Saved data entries

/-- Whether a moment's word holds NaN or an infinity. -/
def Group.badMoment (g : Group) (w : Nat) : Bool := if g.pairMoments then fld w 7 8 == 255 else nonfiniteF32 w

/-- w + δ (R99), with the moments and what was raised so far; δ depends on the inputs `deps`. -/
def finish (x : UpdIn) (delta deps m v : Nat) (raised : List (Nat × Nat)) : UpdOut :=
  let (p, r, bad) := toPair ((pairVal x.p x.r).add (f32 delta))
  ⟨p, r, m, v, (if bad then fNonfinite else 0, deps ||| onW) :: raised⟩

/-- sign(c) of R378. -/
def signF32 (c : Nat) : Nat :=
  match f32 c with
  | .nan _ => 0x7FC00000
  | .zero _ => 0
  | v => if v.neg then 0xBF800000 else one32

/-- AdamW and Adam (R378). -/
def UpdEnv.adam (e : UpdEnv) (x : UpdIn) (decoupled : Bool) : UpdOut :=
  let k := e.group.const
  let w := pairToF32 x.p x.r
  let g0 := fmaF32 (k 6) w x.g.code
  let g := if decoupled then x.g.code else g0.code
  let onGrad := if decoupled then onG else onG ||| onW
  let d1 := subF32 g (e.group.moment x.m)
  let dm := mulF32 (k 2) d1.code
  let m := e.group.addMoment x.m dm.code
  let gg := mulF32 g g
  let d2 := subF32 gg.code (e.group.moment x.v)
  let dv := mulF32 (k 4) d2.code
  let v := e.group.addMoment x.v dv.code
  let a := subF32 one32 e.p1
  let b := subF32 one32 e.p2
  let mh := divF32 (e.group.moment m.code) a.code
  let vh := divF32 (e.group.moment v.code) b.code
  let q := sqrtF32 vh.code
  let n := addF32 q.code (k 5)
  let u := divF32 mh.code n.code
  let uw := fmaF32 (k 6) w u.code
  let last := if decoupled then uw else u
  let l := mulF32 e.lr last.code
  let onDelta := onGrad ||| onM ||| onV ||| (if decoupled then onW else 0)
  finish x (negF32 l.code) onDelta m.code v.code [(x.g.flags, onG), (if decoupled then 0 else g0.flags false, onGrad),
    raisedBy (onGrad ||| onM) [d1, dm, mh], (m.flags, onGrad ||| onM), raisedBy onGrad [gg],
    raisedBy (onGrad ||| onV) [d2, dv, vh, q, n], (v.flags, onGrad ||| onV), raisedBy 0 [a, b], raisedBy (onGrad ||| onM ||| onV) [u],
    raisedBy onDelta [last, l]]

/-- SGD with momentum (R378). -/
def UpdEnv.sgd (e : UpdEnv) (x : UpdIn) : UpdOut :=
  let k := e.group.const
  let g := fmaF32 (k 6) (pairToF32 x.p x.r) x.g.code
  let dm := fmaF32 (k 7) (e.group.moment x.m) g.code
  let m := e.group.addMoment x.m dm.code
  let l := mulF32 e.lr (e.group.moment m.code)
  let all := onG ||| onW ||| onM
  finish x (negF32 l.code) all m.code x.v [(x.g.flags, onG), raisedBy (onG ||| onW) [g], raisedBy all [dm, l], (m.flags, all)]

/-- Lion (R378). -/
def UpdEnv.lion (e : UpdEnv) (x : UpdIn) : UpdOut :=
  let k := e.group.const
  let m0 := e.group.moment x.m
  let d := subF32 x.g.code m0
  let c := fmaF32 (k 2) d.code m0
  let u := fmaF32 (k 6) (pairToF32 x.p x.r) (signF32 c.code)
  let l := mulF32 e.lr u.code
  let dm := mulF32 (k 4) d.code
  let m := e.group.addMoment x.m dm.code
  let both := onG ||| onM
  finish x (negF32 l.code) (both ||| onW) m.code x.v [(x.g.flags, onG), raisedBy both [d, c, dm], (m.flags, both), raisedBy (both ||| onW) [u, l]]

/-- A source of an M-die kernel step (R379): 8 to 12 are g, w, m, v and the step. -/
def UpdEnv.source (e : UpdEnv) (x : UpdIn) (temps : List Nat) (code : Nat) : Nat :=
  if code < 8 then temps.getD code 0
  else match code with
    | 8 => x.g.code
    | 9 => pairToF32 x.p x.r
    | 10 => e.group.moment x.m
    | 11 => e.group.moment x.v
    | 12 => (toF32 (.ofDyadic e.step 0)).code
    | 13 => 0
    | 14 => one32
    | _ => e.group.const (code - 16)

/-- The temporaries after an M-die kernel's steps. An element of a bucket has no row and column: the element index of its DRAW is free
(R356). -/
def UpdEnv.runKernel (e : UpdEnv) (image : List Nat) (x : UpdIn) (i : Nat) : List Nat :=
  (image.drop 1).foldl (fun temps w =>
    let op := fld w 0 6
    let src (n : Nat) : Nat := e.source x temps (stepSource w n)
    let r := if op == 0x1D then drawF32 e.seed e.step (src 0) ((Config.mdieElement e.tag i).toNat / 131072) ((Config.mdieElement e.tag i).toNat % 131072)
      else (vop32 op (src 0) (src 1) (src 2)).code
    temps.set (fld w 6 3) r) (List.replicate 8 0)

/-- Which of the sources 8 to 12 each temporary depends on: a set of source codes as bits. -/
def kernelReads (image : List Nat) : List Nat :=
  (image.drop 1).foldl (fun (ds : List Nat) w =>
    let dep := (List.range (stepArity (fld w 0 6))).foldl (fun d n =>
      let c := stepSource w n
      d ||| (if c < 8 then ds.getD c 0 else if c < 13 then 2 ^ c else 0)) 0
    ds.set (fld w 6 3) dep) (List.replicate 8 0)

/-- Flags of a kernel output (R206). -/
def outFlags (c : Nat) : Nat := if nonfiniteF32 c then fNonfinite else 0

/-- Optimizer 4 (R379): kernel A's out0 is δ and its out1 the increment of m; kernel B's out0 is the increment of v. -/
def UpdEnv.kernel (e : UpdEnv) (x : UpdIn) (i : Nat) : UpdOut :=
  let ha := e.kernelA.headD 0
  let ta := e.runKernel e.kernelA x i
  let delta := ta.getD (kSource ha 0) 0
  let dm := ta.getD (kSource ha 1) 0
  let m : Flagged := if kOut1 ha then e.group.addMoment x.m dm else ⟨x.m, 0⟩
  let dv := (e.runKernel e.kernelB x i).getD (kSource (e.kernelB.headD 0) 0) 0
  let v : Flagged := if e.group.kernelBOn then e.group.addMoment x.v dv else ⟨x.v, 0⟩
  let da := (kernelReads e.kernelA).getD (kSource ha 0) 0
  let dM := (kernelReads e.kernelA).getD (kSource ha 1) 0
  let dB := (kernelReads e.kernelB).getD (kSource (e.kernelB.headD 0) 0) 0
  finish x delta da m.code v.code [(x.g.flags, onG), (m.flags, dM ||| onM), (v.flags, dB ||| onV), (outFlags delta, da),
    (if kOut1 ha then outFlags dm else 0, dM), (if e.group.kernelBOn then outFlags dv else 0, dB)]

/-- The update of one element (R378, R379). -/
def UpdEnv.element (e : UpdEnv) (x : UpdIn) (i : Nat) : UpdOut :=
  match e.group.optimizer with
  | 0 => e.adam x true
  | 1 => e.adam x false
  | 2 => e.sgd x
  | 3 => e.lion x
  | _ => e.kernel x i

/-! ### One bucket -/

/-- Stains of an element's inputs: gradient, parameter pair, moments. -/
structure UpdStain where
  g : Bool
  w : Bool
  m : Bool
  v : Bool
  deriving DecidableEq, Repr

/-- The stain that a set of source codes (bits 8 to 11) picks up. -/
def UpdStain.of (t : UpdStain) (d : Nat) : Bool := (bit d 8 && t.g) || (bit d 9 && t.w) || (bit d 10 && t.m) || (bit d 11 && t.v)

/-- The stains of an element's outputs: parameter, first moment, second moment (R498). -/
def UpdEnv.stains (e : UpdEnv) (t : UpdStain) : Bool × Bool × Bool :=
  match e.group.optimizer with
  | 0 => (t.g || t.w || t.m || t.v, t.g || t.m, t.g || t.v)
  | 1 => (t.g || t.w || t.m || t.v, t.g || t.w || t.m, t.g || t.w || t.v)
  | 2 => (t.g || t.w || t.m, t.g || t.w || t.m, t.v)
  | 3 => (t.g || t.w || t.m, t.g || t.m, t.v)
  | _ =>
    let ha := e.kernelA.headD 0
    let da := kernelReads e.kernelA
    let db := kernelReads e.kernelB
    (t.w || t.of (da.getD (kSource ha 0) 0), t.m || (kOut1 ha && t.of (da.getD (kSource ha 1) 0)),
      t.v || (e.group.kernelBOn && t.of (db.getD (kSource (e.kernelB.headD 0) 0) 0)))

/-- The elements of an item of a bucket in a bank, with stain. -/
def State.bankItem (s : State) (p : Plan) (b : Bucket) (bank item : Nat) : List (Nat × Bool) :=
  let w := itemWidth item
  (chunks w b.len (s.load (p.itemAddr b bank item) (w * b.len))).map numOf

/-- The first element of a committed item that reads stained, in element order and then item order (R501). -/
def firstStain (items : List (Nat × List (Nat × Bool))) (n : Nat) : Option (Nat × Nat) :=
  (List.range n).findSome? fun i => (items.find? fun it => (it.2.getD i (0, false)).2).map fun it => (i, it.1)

■ What is being asked: Your answer must be the lines above from the one containing "let m0 := e.group.moment x.m" to the one containing "finish x (negF32 l.code) (both", both included, restated word for word.

■ Task solution:
  let m0 := e.group.moment x.m
  let d := subF32 x.g.code m0
  let c := fmaF32 (k 2) d.code m0
  let u := fmaF32 (k 6) (pairToF32 x.p x.r) (signF32 c.code)
  let l := mulF32 e.lr u.code
  let dm := mulF32 (k 4) d.code
  let m := e.group.addMoment x.m dm.code
  let both := onG ||| onM
  finish x (negF32 l.code) (both ||| onW) m.code x.v [(x.g.flags, onG), raisedBy both [d, c, dm], (m.flags, both), raisedBy (both ||| onW) [u, l]]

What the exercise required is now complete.